Infront of Htilominlo Temple.
One of Myanmar’s main attractions, this is a temple town. The area known as Bagan (ပုဂ) or, bureaucratically, as the ‘Bagan Archaeological Zone’, occupies an impressive 26-sq-mile area, 118 miles south of Mandalay and 429 miles north of Yangon. The Ayeyarwady River drifts past its northern and western sides.
The Bagan Temple Marathon starts and finishes at Htilominlo Temple, built in 1211 and known for its fine plaster carvings.
The first part of the route is the same for full and half marathon runners. And the last section starting at approximately 13km for the half marathoners and 35km for the marathon runners, the route converges.
After the start, the first 5km are run on dirt roads through the plains of Bagan towards Old Bagan. Runners will be treated to magnificent views of thousand-year-old temples and pagodas.
The course continues on asphalt for about 1km before hitting the dirt road again as runners carry on across Bagan. The next 5km are on dirt roads.
10K runners follow the same route as the full and half marathons until the course reaches Old Bagan where they turn back to Htilominlo Temple and the finish line.
As you reach the 11km mark and the water station there, you pass the Dhammayazika Pagoda. At this point, the full and half marathon runners part ways.
Marathon runners turn right whereas half marathon contestants go left.
Half Marathon runners
Half marathon runners continue 1km on an asphalt road until they take another left onto dirt tracks which lead into the small village of West Pwazaw. After passing the village and roughly 2km later, the route crosses paths again with the full marathon course.
The full marathoners turn right after the Dhammayakiza Pagoda at the 11km mark. They carry on towards New Bagan, but instead of entering New Bagan, runners continue onto a sandy path and enter what feels like a different realm. The course takes runners on a journey of discovery. See ox carts laden with grain plodding on the sandy track. Wave to farmers tending their rice and peanut fields. Be prepared to high five gaggles of children decked out in their festive clothes waiting to say hello. It feels like time has been standing still in this remote corner of the world.

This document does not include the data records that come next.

-- ==== Sys2Proof/Machine/ExecPower.lean ====
section
/-! DEFINITION. The meanings of the commands: Power, temperature and power states. -/

namespace Sys2Proof.Machine

/-- PWR_BRAKE_N (R476): A recognised brake drops the budget to the floor and the governor withdraws mover steps and pauses scrub. -/
def execPwrBrakeN (s : State) : Host.Outcome State Fault Refusal := .next (settle (s.brakeOn.scrubBraked))

/-- PWR_BRAKE_RELEASE (R476): PWR_BRAKE_N sampled high restores the budget at the next tick boundary. -/
def execPwrBrakeRelease (s : State) : Host.Outcome State Fault Refusal := .next (settle (s.brakeOff))

/-- HRD_REGION (R471): A 10 µs sample finds a region limit exceeded and throttles the region. -/
def execHrdRegion (r : RegionSample) (s : State) : Host.Outcome State Fault Refusal := .next (settle (s.regionSample r))

/-- REGION_THROTTLE_RELEASE (R471): After 1 ms inside the release level a region throttle ends. -/
def execRegionThrottleRelease (region : Nat) (s : State) : Host.Outcome State Fault Refusal := .next (settle (s.regionRelease region))

/-- HRD_THERMAL (R472): The hottest sensor reaches the threshold and the budget starts to fall. -/
def execHrdThermal (sensor : Nat) (temp : Int) (s : State) : Host.Outcome State Fault Refusal := .next (settle (s.thermal sensor temp))

/-- BUDGET_STEPDOWN (R472): Each 1 ms above the threshold the budget falls by 64 GU, and clocks are gated above threshold + 5 °C. -/
def execBudgetStepdown (temp : Int) (s : State) : Host.Outcome State Fault Refusal := .next (settle (s.stepdown temp))

/-- THERMAL_RELEASE (R472): The sensor falls 5 °C below threshold, gating ends and the budget returns. -/
def execThermalRelease (temp : Int) (s : State) : Host.Outcome State Fault Refusal := .next (settle (s.thermalRelease temp))

/-- HRD_THERMAL_CRITICAL (R472): A sensor reaches 115 °C and F4 enters the Pinfold state. -/
def execHrdThermalCritical (sensor : Nat) (temp : Int) (s : State) : Host.Outcome State Fault Refusal :=
  .next (settle (s.thermalCritical sensor temp))

/-- HRD_REFCLK_LOSS (R37): Loss of SYS_REFCLK is an F4 fault. -/
def execHrdRefclkLoss (s : State) : Host.Outcome State Fault Refusal := .next (settle (s.refclkFault))

/-- HRD_SUPPLY (R446): Loss of VR_PG of an enabled switched rail is an F4 fault. -/
def execHrdSupply (rail : Nat) (s : State) : Host.Outcome State Fault Refusal := .next (settle (s.supplyFault rail))

/-- PMBUS_POLL (R473): Every 1 ms Hurdle reads voltage, current and power from each configured regulator. -/
def execPmbusPoll (powers : List (Option Nat)) (s : State) : Host.Outcome State Fault Refusal := .next (settle (s.pmbusPoll powers))

/-- GOVERNOR_BASE_UPDATE (R475): Every 1 ms the governor recomputes its base from measured power. -/
def execGovernorBaseUpdate (s : State) : Host.Outcome State Fault Refusal := .next (settle (s.baseUpdate))

/-- FALLOW_REQUEST (R478): HRD_PSTATE_REQUEST 2 makes Croft enter WAIT with the P2 mode bits set. -/
def execFallowRequest (session : Nat) (s : State) : Host.Outcome State Fault Refusal := .next (settle (writeObject session K.HRD_PSTATE_REQUEST 2 s))

/-- FALLOW_GATE (R478): A region of the fallow set is gated once it meets its condition. -/
def execFallowGate (region : Nat) (s : State) : Host.Outcome State Fault Refusal := .next (settle (s.fallowGate region))

/-- FALLOW_WAKE (R478): A fallowed region wakes for a commit, a dispatch need or an eligible CIC source. -/
def execFallowWake (region : Nat) (s : State) : Host.Outcome State Fault Refusal := .next (settle (s.fallowWake region))

/-- WINTERING_REQUEST (R479): HRD_PSTATE_REQUEST 3 enters P3, saving retention and dropping the switched rails. -/
def execWinteringRequest (session : Nat) (s : State) : Host.Outcome State Fault Refusal :=
  .next (settle (writeObject session K.HRD_PSTATE_REQUEST 3 s))

/-- WAKE_TIMER (R480): The Bothy counter reaches HRD_WAKE_TIMER and wakes the device. -/
def execWakeTimer (s : State) : Host.Outcome State Fault Refusal := .next (settle (s.wakeEvent 3))

/-- WAKE_EVENT (R481): A wake source in P3 raises the rails, relocks clocks and reloads the DTC. -/
def execWakeEvent (cause : Nat) (s : State) : Host.Outcome State Fault Refusal := .next (settle (s.wakeEvent cause))

/-- WAKE_RETRY (R482): A failed wake attempt drops the rails and retries, and the third failure records HRD_WAKE_FAIL. -/
def execWakeRetry (s : State) : Host.Outcome State Fault Refusal := .next (settle (s.wakeRetry))

/-- WAKE_COMPLETE (R481): At the first tick boundary after Commons retrains SYS_READY rises and ticks resume. -/
def execWakeComplete (s : State) : Host.Outcome State Fault Refusal := .next (settle (s.wakeComplete.heldMessages hooks))

/-- HRD_PAD_RELEASE (R481): A write releases held SW pads so lanes leave idle and ports train. -/
def execHrdPadRelease (session value : Nat) (s : State) : Host.Outcome State Fault Refusal :=
  .next (settle (writeObject session K.HRD_PAD_RELEASE value s))

end Sys2Proof.Machine
end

At 22km, runners enter the beautiful Nyaungdo village. The surface is now back to being a dirt road and the course continues onto a dam with the view to the right of a stunning mountain-top pagoda, Tuyin Taung Pagoda. To the left, the palm-fringed fields lie below and the spires of Bagan’s temples shimmer in the distance.
From 26-30km, runners continue on an asphalt road which is not closed off to traffic, so remember to keep to the left. The route continues onto a dirt road and through the fields until another village is reached. The course takes you through East Pwazaw village where the residents are likely to be outside their homes and cheering you on! This small village with its palm-leaf roofs and warm residents will undoubtedly give you a boost of energy to carry on.
The marathon and half marathon routes meet
A dirt trail connects the route to West Pwazaw village where the marathon route meets the half marathon course.
After West Pwazaw village, the course continues through the plains of Bagan and runners are again rewarded with views of the historic temples. At this point, the surface becomes asphalt for about 1km before reverting back to dirt tracks again. The final stretch is a mix of dirt and asphalt surfaces before the long-awaited finish line is in sight back at Htilominlo Temple.